### Problem requirements
Among the entries below, count each line holding the word "decide". Write only the number.
#### Material supplied ####
-- ==== Sys2Proof/Certificates/Slice0/Obligations.lean ====
section
/-!
DEFINITION. The statements for the provers.
-/
section
open Sys2Proof Sys2Proof.Machine

/-! ## Uniform words -/

/-- R75, R76: the two-address unit, 32-bit and pair forms; a divisor of zero gives a quotient of ones and the dividend as
remainder; every result is seen one cycle later (R48). -/
def Obligations.UniformArithmetic : Prop :=
  Uni .sadd (fun _ a b => a + b) ∧ Uni .ssub (fun _ a b => a - b) ∧ Uni .smul (fun _ a b => a * b) ∧
  Uni32 .smulhI32 (fun a b => ((a.signExtend 64 * b.signExtend 64) >>> 32).setWidth 32) ∧
  Uni32 .smulhN32 (fun a b => ((a.setWidth 64 * b.setWidth 64) >>> 32).setWidth 32) ∧
  Uni32 .sdivI32 (fun a b => if b = 0 then 0xFFFFFFFF#32 else a.sdiv b) ∧
  Uni32 .sdivN32 (fun a b => if b = 0 then 0xFFFFFFFF#32 else a.udiv b) ∧
  Uni32 .sremI32 (fun a b => if b = 0 then a else a.srem b) ∧
  Uni32 .sremN32 (fun a b => if b = 0 then a else a.umod b) ∧
  Uni .sminI (fun _ a b => if a.toInt ≤ b.toInt then a else b) ∧ Uni .sminN (fun _ a b => if a.toNat ≤ b.toNat then a else b) ∧
  Uni .smaxI (fun _ a b => if a.toInt ≤ b.toInt then b else a) ∧ Uni .smaxN (fun _ a b => if a.toNat ≤ b.toNat then b else a) ∧
  Uni .sand (fun _ a b => a &&& b) ∧ Uni .sor (fun _ a b => a ||| b) ∧ Uni .sxor (fun _ a b => a ^^^ b) ∧
  Uni .sandn (fun _ a b => a &&& ~~~b) ∧ Uni .smov (fun _ _ b => b) ∧
  UniLow .sshl (fun _ a c => a <<< c.toNat) ∧ UniLow .sshr (fun _ a c => a >>> c.toNat) ∧
  UniLow .ssar (fun _ a c => a.sshiftRight c.toNat) ∧
  Uni32 .sdivI32 (fun a b => if a = 0x80000000#32 ∧ b = 0xFFFFFFFF#32 then 0x80000000#32 else if b = 0 then 0xFFFFFFFF#32 else a.sdiv b) ∧
  Uni32 .sremI32 (fun a b => if a = 0x80000000#32 ∧ b = 0xFFFFFFFF#32 then 0 else if b = 0 then a else a.srem b)

/-- R74, R75: extract and insert by a field spec, bit by bit: pos in [4:0], width in [13:8], sign in [16]; the extract of a pair has
pos in [5:0] and width in [14:8]. The model's choices here: assumption 70. -/
def Obligations.FieldSpecs : Prop :=
  (∀ x f : Word, ∀ i < 32,
    let pos := (f.extractLsb' 0 5).toNat
    let w := min (f.extractLsb' 8 6).toNat (32 - pos)
    (extract32 x f).getLsbD i = (decide (w ≠ 0) && if i < w then x.getLsbD (pos + i) else f.getLsbD 16 && x.getLsbD (pos + w - 1))) ∧
  (∀ (x : DWord) (f : Word), ∀ i < 64,
    let pos := (f.extractLsb' 0 6).toNat
    let w := min (f.extractLsb' 8 7).toNat (64 - pos)
    (extract64 x f).getLsbD i = (decide (w ≠ 0) && if i < w then x.getLsbD (pos + i) else f.getLsbD 16 && x.getLsbD (pos + w - 1))) ∧
  (∀ x v f : Word, ∀ i < 32,
    let pos := (f.extractLsb' 0 5).toNat
    let w := min (f.extractLsb' 8 6).toNat (32 - pos)
    (insert32 x v f).getLsbD i = if pos ≤ i ∧ i < pos + w then v.getLsbD (i - pos) else x.getLsbD i)

/-- R75: the field words, the counts and the select. `spopc` counts one bits, `sclz` the zeros above the highest one.
The model's choices here: assumption 70. -/
def Obligations.UniformFields : Prop :=
  (∀ d a s, Gives (.sbfe d a 0) s s (some 1) [uW d.toNat (extract32 (s.U d.toNat) (s.U a.toNat))] ∧
    Gives (.sbfe d a 1) s s (some 1) (uPair d.toNat (extract64 (s.UD d.toNat) (s.U a.toNat)))) ∧
  (∀ d a s, Gives (.sbfi d a) s s (some 1) [uW d.toNat (insert32 (s.U d.toNat) (s.U a.toNat) (s.U (a.toNat + 1)))]) ∧
  Uni .spopc (fun n _ b => BitVec.ofNat n ((List.range n).filter fun k => b.getLsbD k).length) ∧
  (∃ c : (n : Nat) → BitVec n → Nat, Uni .sclz (fun n _ b => BitVec.ofNat n (c n b)) ∧
    ∀ n, n = 32 ∨ n = 64 → ∀ b : BitVec n, c n b ≤ n ∧ b.toNat < 2 ^ (n - c n b) ∧ (c n b < n → b.getLsbD (n - 1 - c n b) = true)) ∧
  (∀ p : BitVec 3, ∀ d a s, Gives (.ssel d a 0 p) s s (some 1) [uW d.toNat (if s.P p.toNat then s.U a.toNat else s.U d.toNat)] ∧
    Gives (.ssel d a 1 p) s s (some 1) (uPair d.toNat (if s.P p.toNat then s.UD a.toNat else s.UD d.toNat)))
####
### Response area
2